YOUR TASK
Pick every line with "interleaveShape" from the material below.

★ ★ ★

-- ==== Sys2Proof/Machine/Dma.lean ====
section
/-! DEFINITION. The DMA channels at work: descriptors, element addresses, transforms, native and funnel access, completion,
passes, errors, pause and abort (R424–R440). -/

namespace Sys2Proof.Machine

/-! ### A descriptor (R425–R427) -/

namespace Desc

def own (b : List Byte) : Bool := bitAt (leAt b 0 4) 31
def ctrl (b : List Byte) : Nat := leAt b 4 4
def cyclic (b : List Byte) : Bool := bitAt (ctrl b) 31
def irq (b : List Byte) : Bool := bitAt (ctrl b) 30
def tparam (b : List Byte) : Nat := bitsOf (ctrl b) 8 4
/-- 0 none, 1 winnow, 2 interleave, 3 de-interleave. -/
def transform (b : List Byte) : Nat := bitsOf (ctrl b) 4 2
def esize (b : List Byte) : Nat := bitsOf (ctrl b) 0 3
/-- Bytes of an element. -/
def elem (b : List Byte) : Nat := 2 ^ esize b
def src (b : List Byte) : Nat := leAt b 8 8
def dst (b : List Byte) : Nat := leAt b 16 8
/-- Count of loop `j`. -/
def count (b : List Byte) (j : Nat) : Nat := leAt b (24 + 2 * j) 2 + 1
def total (b : List Byte) : Nat := count b 0 * count b 1 * count b 2
def sstr (b : List Byte) (j : Nat) : Int := signedOf 32 (leAt b (32 + 8 * j) 4)
def dstr (b : List Byte) (j : Nat) : Int := signedOf 32 (leAt b (36 + 8 * j) 4)
/-- Streams of an interleave. -/
def streams (b : List Byte) : Nat := tparam b + 2
/-- Block of a winnow, in elements and bits. -/
def block (b : List Byte) : Nat := 32 * 2 ^ tparam b

/-- Stride of loop `j` on one side; the packed side of an interleave steps through the streams (R430). -/
def packed (b : List Byte) (j : Nat) (given : Int) : Int :=
  match j with
  | 0 => (streams b * elem b : Nat)
  | 1 => (elem b : Nat)
  | _ => given

def srcStride (b : List Byte) (j : Nat) : Int := if transform b = 3 then packed b j (sstr b j) else sstr b j
def dstStride (b : List Byte) (j : Nat) : Int := if transform b = 2 then packed b j (dstr b j) else dstr b j

/-- Loop counter `j` of element `n` in loop order. -/
def loopAt (b : List Byte) (n j : Nat) : Nat :=
  match j with
  | 0 => n % count b 0
  | 1 => n / count b 0 % count b 1
  | _ => n / (count b 0 * count b 1)

/-- Address of element `n` from a base and the three strides. -/
def addrOf (b : List Byte) (base : Nat) (stride : Nat → Int) (n : Nat) : Int :=
  base + (loopAt b n 0 : Int) * stride 0 + (loopAt b n 1 : Int) * stride 1 + (loopAt b n 2 : Int) * stride 2

def readAt (b : List Byte) (n : Nat) : Nat := (addrOf b (src b) (srcStride b) n).toNat
def writeAt (b : List Byte) (n : Nat) : Nat := (addrOf b (dst b) (dstStride b) n).toNat

/-- Number of the element with the given loop counters in loop order. -/
def elemAt (b : List Byte) (i0 i1 i2 : Nat) : Nat := i0 + count b 0 * (i1 + count b 1 * i2)

/-- Elements of a stream that an interleave stages at a time: 4 KiB (R430). -/
def stage (b : List Byte) : Nat := 4096 / elem b

/-- Place of element `i` of the loop order in the order of the transfer: an interleave goes through what it has staged of all its
streams, in the order of its writes, before it stages more. -/
def order (b : List Byte) (i : Nat) : Nat :=
  if transform b < 2 then i
  else
    let m := stage b
    let i0 := loopAt b i 0
    let i1 := loopAt b i 1
    let first := i0 / m * m
    loopAt b i 2 * (count b 0 * count b 1) + first * streams b +
      (if transform b = 2 then (i0 - first) * streams b + i1 else i1 * min m (count b 0 - first) + (i0 - first))

/-- First element in loop order that is not among the first `pos` of the transfer. -/
def firstOpen (b : List Byte) (pos : Nat) : Nat :=
  if transform b < 2 then pos else ((List.range (total b)).find? fun i => order b i ≥ pos).getD pos

/-- Lowest address of a side, and the address past its highest element. -/
def extent (b : List Byte) (base : Nat) (stride : Nat → Int) : Int × Int :=
  let span := fun (j : Nat) => ((count b j : Int) - 1) * stride j
  (base + min 0 (span 0) + min 0 (span 1) + min 0 (span 2),
   base + max 0 (span 0) + max 0 (span 1) + max 0 (span 2) + elem b)

def srcExtent (b : List Byte) : Int × Int := extent b (src b) (srcStride b)
def dstExtent (b : List Byte) : Int × Int := extent b (dst b) (dstStride b)

/-- Two ranges share a byte. -/
def meets (x y : Int × Int) : Bool := x.1 < y.2 && y.1 < x.2

/-- Contiguous (R432). -/
def contiguous (b : List Byte) : Bool :=
  let want := fun (j : Nat) => ((elem b * (match j with | 0 => 1 | 1 => count b 0 | _ => count b 0 * count b 1) : Nat) : Int)
  transform b == 0 && sstr b 0 == want 0 && dstr b 0 == want 0 &&
    [1, 2].all fun j => count b j == 1 || (sstr b j == want j && dstr b j == want j)

/-- A contiguous copy whose ranges overlap. -/
def overlapping (b : List Byte) : Bool := contiguous b && meets (srcExtent b) (dstExtent b)

/-- Such a copy runs in descending address order. -/
def descending (b : List Byte) : Bool := overlapping b && dst b > src b

/-! ### Checks at fetch (R433) -/

def reservedClear (b : List Byte) : Bool :=
  leAt b 0 4 % 2 ^ 31 == 0 && bitsOf (ctrl b) 12 18 == 0 && bitsOf (ctrl b) 6 2 == 0 && bitsOf (ctrl b) 3 1 == 0 &&
    leAt b 30 2 == 0 && esize b ≤ 5 &&
    (match transform b with | 0 => true | 1 => tparam b ≤ 2 | _ => tparam b ≤ 14)

def inSpace (x : Int × Int) : Bool := 0 ≤ x.1 && x.2 ≤ (2 ^ 48 : Nat)

def winnowShape (b : List Byte) : Bool :=
  transform b != 1 || (elem b == block b / 8 && count b 0 % block b == 0)

def interleaveShape (b : List Byte) : Bool :=
  match transform b with
  | 2 => count b 1 == streams b && dstr b 0 == 0 && dstr b 1 == 0
  | 3 => count b 1 == streams b && sstr b 0 == 0 && sstr b 1 == 0
  | _ => true

/-- First check that an owned descriptor fails, given the range of the channel's ring. -/
def refusal (b : List Byte) (ring : Int × Int) : Option Nat :=
  if !reservedClear b then some 0x90
  else if src b ≥ 2 ^ 48 || dst b ≥ 2 ^ 48 || !inSpace (srcExtent b) || !inSpace (dstExtent b) then some 0x91
  else if !winnowShape b then some 0x92
  else if !interleaveShape b then some 0x93
  else if meets (srcExtent b) (dstExtent b) && !contiguous b then some 0x94
  else if meets (dstExtent b) ring then some 0x95
  else none

/-- Winnow of a group of elements' values: bit `c` of element `r` is bit `r` of element `c` (R429). -/
def winnow (n : Nat) (vals : List Nat) : List Nat :=
  (List.range n).map fun r => bitsWhere n fun c => bitAt (vals.getD c 0) r

end Desc

/-! ### Accesses (R428, R431) -/

/-- Whole beats from `b` to `e` cut into bursts of at most 16 beats that do not cross 4 KiB: first beat and number. -/
def cutBeats : Nat → Nat → Nat → List (Nat × Nat)
  | 0, _, _ => []
  | fuel + 1, b, e =>
    if b > e then []
    else
      let n := min (e - b + 1) (min 16 (128 - b % 128))
      (b, n) :: cutBeats fuel (b + n) e

/-- Bursts that read the bytes from `a`: native ones round outward; funnel ones have a head and a tail of one beat, and
single beats at the register target. -/
def readBursts (funnel : Bool) (a n : Nat) : List (Nat × Nat) :=
  let b := a / 32
  let e := (a + n - 1) / 32
  let fuel := e - b + 1
  if !funnel then cutBeats fuel b e
  else if a < regEnd then (List.range fuel).map fun i => (b + i, 1)
  else
    let head := a % 32 ≠ 0
    let tail := (a + n) % 32 ≠ 0 ∧ (e ≠ b ∨ ¬ head)
    (if head then [(b, 1)] else []) ++
    cutBeats fuel (if head then b + 1 else b) (if tail then e - 1 else e) ++
    (if tail then [(e, 1)] else [])

def writeBursts (funnel : Bool) (a n : Nat) : List (Nat × Nat) :=
  if funnel && a < regEnd then (List.range ((a + n - 1) / 32 - a / 32 + 1)).map fun i => (a / 32 + i, 1)
  else cutBeats ((a + n - 1) / 32 - a / 32 + 1) (a / 32) ((a + n - 1) / 32)

/-- A failed access: write or read, response, start address of the burst. -/
structure DmaErr where
  write : Bool
  resp : Nat
  addr : Nat
  deriving DecidableEq, Repr

/-- One read burst: the bytes of it that lie in `n` bytes from `a`. -/
def dmaReadBurst (s : State) (funnel : Bool) (a n : Nat) (b : Nat × Nat) : List Byte × Nat × State :=
  let base := 32 * b.1
  let inRange := fun (i : Nat) => decide (a ≤ base + i ∧ base + i < a + n)
  let en := (List.range (32 * b.2)).map fun i => !funnel || inRange i
  let t := burst s ⟨.dmaR, false, BitVec.ofNat 48 base, b.2, [], en⟩
  (((List.range (32 * b.2)).filter inRange).map fun i => byteAt t.1 i, t.2)

/-- Read of `n` bytes from `a`, burst by burst until one fails. -/
def dmaRead (s : State) (funnel : Bool) (a n : Nat) : List Byte × Option DmaErr × State :=
  (readBursts funnel a n).foldl (fun (t : List Byte × Option DmaErr × State) b =>
    match t.2.1 with
    | some _ => t
    | none =>
      let u := dmaReadBurst t.2.2 funnel a n b
      if u.2.1 = 0 then (t.1 ++ u.1, none, u.2.2) else (t.1, some ⟨false, u.2.1, 32 * b.1⟩, u.2.2)) ([], none, s)

/-- One write burst of bytes from `a`: bytes of it, response, state. -/
def dmaWriteBurst (s : State) (a : Nat) (bs : List Byte) (b : Nat × Nat) : Nat × Nat × State :=
  let base := 32 * b.1
  let inRange := fun (i : Nat) => decide (a ≤ base + i ∧ base + i < a + bs.length)
  let idx := List.range (32 * b.2)
  let data := idx.map fun i => if inRange i then byteAt bs (base + i - a) else 0
  let t := burst s ⟨.dmaW, true, BitVec.ofNat 48 base, b.2, data, idx.map inRange⟩
  ((idx.filter inRange).length, t.2)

★ ★ ★

TASK RESULT
def interleaveShape (b : List Byte) : Bool :=
  else if !interleaveShape b then some 0x93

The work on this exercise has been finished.